I ended up doing it myself using Diesel 911's thread found in post #8 above.

I got the old u-joint out and had a fabrication shop press in the new one
to the specs buried somewhere in Diesel911's thread.

They got it to within 3/1000 the of the centering spec.
Centering the ujoint precisely is important.
The ujoint is a GMB 220-7284
Part # 900 410 00 31 at a certain AZ parts place.

Hardly any shops have the 20K machine to stake in the u-joint and the
fabrication shop just welded in some washers to hold it all in place.
I have put about 6K on the drive shaft since and there is no vibration.
I inspected it a month after I put it in and all was good.
I plan to get under there and reinspect the center support and welds to make sure
all is well before a road trip next month.
Going down to Big Sur to photograph & go camping with a bunch of friends:-)

Jeff

Rooster300SD 03-31-2016 12:58 PM

1 Attachment(s)
Here's a photo of the tack weld the shop did for the ujoint retaining washers.

Jeff

t walgamuth 04-01-2016 12:17 AM

Quote:

Originally Posted by Rooster300SD (Post 3585886)
Here's a photo of the tack weld the shop did for the ujoint retaining washers.

Jeff

Oops! I'd be leary of that.

Zulfiqar 04-01-2016 01:08 PM

I have seen some subaru owners do that and some BMW owners do that too. If the joint is centered correctly and locked in place everything works good.

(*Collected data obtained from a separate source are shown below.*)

-- ==== Sys2Proof/Machine/Triggers.lean ====
section
/-!
DEFINITION. The trigger table (R60 to R71, R623) and the control-cycle boundary (R57, R59): arming and its checks, the action instant in
each basis, commit, the actions, and what happens when an instant passes.
-/
namespace Sys2Proof.Machine

def tsIdle : Nat := 0
def tsArmed : Nat := 1
def tsCommitted : Nat := 2
def tsDone : Nat := 3
def tsMissed : Nat := 4

/-- The internal state of an entry. -/
def Hub.trig (h : Hub) (t : Nat) : TrigState := SMap.get (fun _ => {}) h.time.trig t

def Hub.setTrig (h : Hub) (t : Nat) (x : TrigState) : Hub :=
  { h with time := { h.time with trig := SMap.set (fun _ => {}) h.time.trig t x } }

/-- The entries in a state. -/
def Hub.trigCount (h : Hub) (s : Nat) : Nat := ((List.range 256).filter (fun t => h.num (Obj.trigState t) == s)).length

/-- entries-armed (R69). DESIGN CHOICE (log entry 95): a COMMITTED entry is still armed, so both states count. -/
def Hub.entriesArmedNow (h : Hub) : Nat := h.trigCount tsArmed + h.trigCount tsCommitted

/-! ### Checks of arming (R68, R623) -/

/-- The action, its target and its argument fit (R67, R68). -/
def Hub.actionFits (h : Hub) (t : Nat) : Bool :=
  let x := h.num (Obj.actionTarget t)
  let a := h.num (Obj.actionArg t)
  match h.num (Obj.action t) with
  | 0 => true
  | 1 => decide (x < 192 ∧ h.num (Obj.chMode x) = modeBout ∧ a ≤ 2)
  | 2 => decide (x < 192 ∧ h.num (Obj.chMode x) = modeCstart)
  | 3 => decide (x < 24 ∧ a ≤ 7)
  | 4 => decide (x ≤ 1)
  | 5 => decide (x < 48 ∧ a ≤ 15)
  | 6 => decide (x ≤ 3 ∧ h.num (Obj.toutMode x) = 1 ∧ a ≤ 2)
  | 7 => true
  | _ => false

/-- Whether a cycle-offset lies in its range in a control-cycle setting (R623), on 2.5 ns. -/
def offsetFits (mode period slices nominal off : Nat) : Bool :=
  if mode = 0 then decide (2 * off + 5 ≤ 2 * period) else decide ((2 * off + 5) * (nominal * slices) ≤ 2000000000000)

/-- Whether a period lies in the range of a basis (R70). -/
def periodFits (basis p : Nat) : Bool :=
  match basis with
  | 0 => decide (1000 ≤ p ∧ p ≤ 2 ^ 40)
  | 1 => decide (2 ^ 26 ≤ p ∧ p ≤ 2 ^ 48)
  | _ => decide (1 ≤ p ∧ p ≤ 2 ^ 32 - 1)

/-- The checks at arming: 0, or CONFLICT (7). -/
def Hub.trigCheck (h : Hub) (t : Nat) : Nat :=
  let basis := h.num (Obj.trigBasis t)
  if !h.actionFits t then 7
  else if basis = 2 ∧ offsetFits (h.num Obj.ccMode) (h.num Obj.ccPeriod) (h.num Obj.ccSlices) (h.num Obj.nominalFrequency)
      (h.num (Obj.cycleOffset t)) = false then 7
  else if h.num (Obj.trigShape t) = 1 ∧ periodFits basis (h.num (Obj.period t)) = false then 7
  else 0

/-- The checks of a write of cycle-offset or period (R623): 0 or RANGE (6). -/
def Hub.trigWriteCheck (h : Hub) (t sub v : Nat) : Nat :=
  if sub = 7 then
    if offsetFits (h.accepted Obj.ccMode).nat (h.accepted Obj.ccPeriod).nat (h.accepted Obj.ccSlices).nat (h.num Obj.nominalFrequency) v
    then 0 else 6
  else if sub = 8 then (if v = 0 ∨ periodFits (h.num (Obj.trigBasis t)) v = true then 0 else 6)
  else 0

/-! ### The action instant (R60 to R62, R71) -/

/-- The modulus of an occurrence in each basis: ns of ST, PHASE64, cycles. -/
def trigModulus : Nat → Nat
  | 0 => 2 ^ 32 * 1000000000
  | 1 => 2 ^ 64
  | _ => 2 ^ 32

/-- The occurrence the objects of an entry name. -/
def Hub.trigTarget (h : Hub) (t : Nat) : Nat :=
  match h.num (Obj.trigBasis t) with
  | 0 => let v := h.num (Obj.targetSt t); v / 2 ^ 32 * 1000000000 + v / 4 % 2 ^ 30
  | 1 => h.num (Obj.targetPhase t)
  | _ => h.num (Obj.targetCycle t)

/-- The difference of two values of a basis, nearest to zero (R12). -/
def trigDiff (basis a b : Nat) : Int :=
  let m := trigModulus basis
  let d := (a + m - b % m) % m
  if 2 * d < m then (d : Int) else (d : Int) - m

/-- Whether the basis of an entry is usable (R61). -/
def Hub.trigUsable (h : Hub) (t : Nat) : Bool :=
  match h.num (Obj.trigBasis t) with
  | 0 => h.num Obj.syncState != syncNever
  | 1 => h.num Obj.phcState == phcLocked || h.num Obj.phcState == phcCoasting
  | _ => true

/-- The phase advance over `T` ns (R71), in 2^-32 cycle. -/
def Hub.advanceOver (h : Hub) (T : Nat) : Int :=
  ((h.time.phcFreq * T * 2000000000 : Nat) + h.int Obj.rocof * (T * T : Nat)) * 2 ^ 32 / 2000000000000000000000000

/-- The number of the slice that holds at a phase counted from cc-offset, in 2^-32 cycle (R58): the last slice of a cycle takes what is left. -/
def sliceAt (sl shifted : Int) : Int := shifted / 4294967296 * sl + min (sl - 1) (shifted % 4294967296 / (4294967296 / sl))

/-- The phase the control cycle runs on, and its frequency (R58). -/
def Hub.ccPhase (h : Hub) : Nat × Nat :=
  if h.num Obj.phcState = phcInvalid then (h.nominalPhase h.now, h.num Obj.nominalFrequency * 1000) else (h.phaseRaw h.now, h.time.phcFreq)

/-- Control cycles that begin between now and `ns` later (R57, R58); negative for earlier. -/
def Hub.cyclesWithin (h : Hub) (ns : Int) : Int :=
  let off := h.num Obj.ccOffset
  if h.num Obj.ccMode = 0 then
    let p : Int := (h.num Obj.ccPeriod : Nat)
    ((h.stNs h.now : Int) + ns - off) / p - ((h.stNs h.now : Int) - off) / p
  else
    let sl : Int := (h.num Obj.ccSlices : Nat)
    let ph : Int := (h.ccPhase.1 : Int) - off
    sliceAt sl (ph + (h.ccPhase.2 : Nat) * ns * 4294967296 / 1000000000000000) - sliceAt sl ph

/-- Ticks from now to the boundary that begins a control cycle `d` cycles after the present one (R57, R58). -/
def Hub.ticksToCycle (h : Hub) (d : Int) : Int :=
  let off := h.num Obj.ccOffset
  if h.num Obj.ccMode = 0 then
    let p := h.num Obj.ccPeriod
    let k := ((h.stNs h.now : Int) - off) / p
    h.ticksToSt ((k + d) * p + off)
  else
    let sl : Int := (h.num Obj.ccSlices : Nat)
    let turn : Int := 4294967296
    let shifted : Int := (h.ccPhase.1 : Int) - (off : Int)
    let k : Int := sliceAt sl shifted + d
    ticksOfPhase h.ccPhase.2 (k / sl * turn + k % sl * (turn / sl) - shifted)

/-- Ticks from now to the action instant of an entry whose occurrence is `x`: the target less operate-time. -/
def Hub.trigTicks (h : Hub) (t x : Nat) : Int :=
  let T := h.num (Obj.operateTime t)
  match h.num (Obj.trigBasis t) with
  | 0 => h.ticksToSt ((h.stNs h.now : Int) + trigDiff 0 x (h.stNs h.now) - T)
  | 1 => ticksWithRocof h.time.phcFreq (h.int Obj.rocof) (trigDiff 1 x (h.phaseAt h.now) - h.advanceOver T)
  | _ => h.ticksToCycle (trigDiff 2 x (h.ccAt h.now)) + ((h.num (Obj.cycleOffset t) : Int) - T) * 2 / 5

/-! ### Arming, disarming, commit -/

/-- trig-enable written true (R60, R68): an IDLE, DONE or MISSED entry that passes its checks is ARMED; on an ARMED or COMMITTED one the firings count
from this write on. -/
def Hub.trigArm (h : Hub) (t : Nat) : Nat × Hub :=
  let s := h.num (Obj.trigState t)
  if s = tsArmed ∨ s = tsCommitted then (0, h.setTrig t { h.trig t with fires := 0 })
  else if h.trigCheck t ≠ 0 then (h.trigCheck t, h)
  else (0, ((h.setTrig t { target := h.trigTarget t }).setNum (Obj.trigState t) tsArmed).setFlag (Obj.trigEnable t) true)

/-- An entry fixes its firing LTC (R60, R62). -/
def Hub.trigFix (h : Hub) (t : Nat) : Hub :=
  let x := h.trig t
  let l := ((h.now : Int) + max 0 (h.trigTicks t x.target)).toNat % 2 ^ 64
  (h.setTrig t { x with firing := l }).setNum (Obj.trigState t) tsCommitted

Diesel911 04-01-2016 03:27 PM

Quote:

Originally Posted by Rooster300SD (Post 3585886)
Here's a photo of the tack weld the shop did for the ujoint retaining washers.

Jeff

Did they re-balance the Shaft after changing the U-joint and welding the Washers in place?

t walgamuth 04-01-2016 04:29 PM

I'd be less worried if the washer was the right diameter.;)

Rooster300SD 04-01-2016 05:24 PM

The shop that pressed in the u-joint and welded in the washers
is not a driveline shop. After I had the work done I took it to
the only shop in town that can balance MB driveshafts and they
refused to check the balance as they did not do the work.
They wanted around $500 to put in the u-joint & balance.
I think it was around $100 to just balance, but they refused to do that.

After installing, I did the chalk balancing test myself and all seemed good.

I have done a number of road trips since then with no problems.
I plan to get under there this weekend and check things out.
I sprayed a light coat of paint on it before installing thinking if
there was any problem the paint would show cracking.

If the carrier bearing and u-joint don't show any cracks I feel
pretty comfortable with this. I don't feel any vibration and we have
a newly paved very smooth stretch of highway here.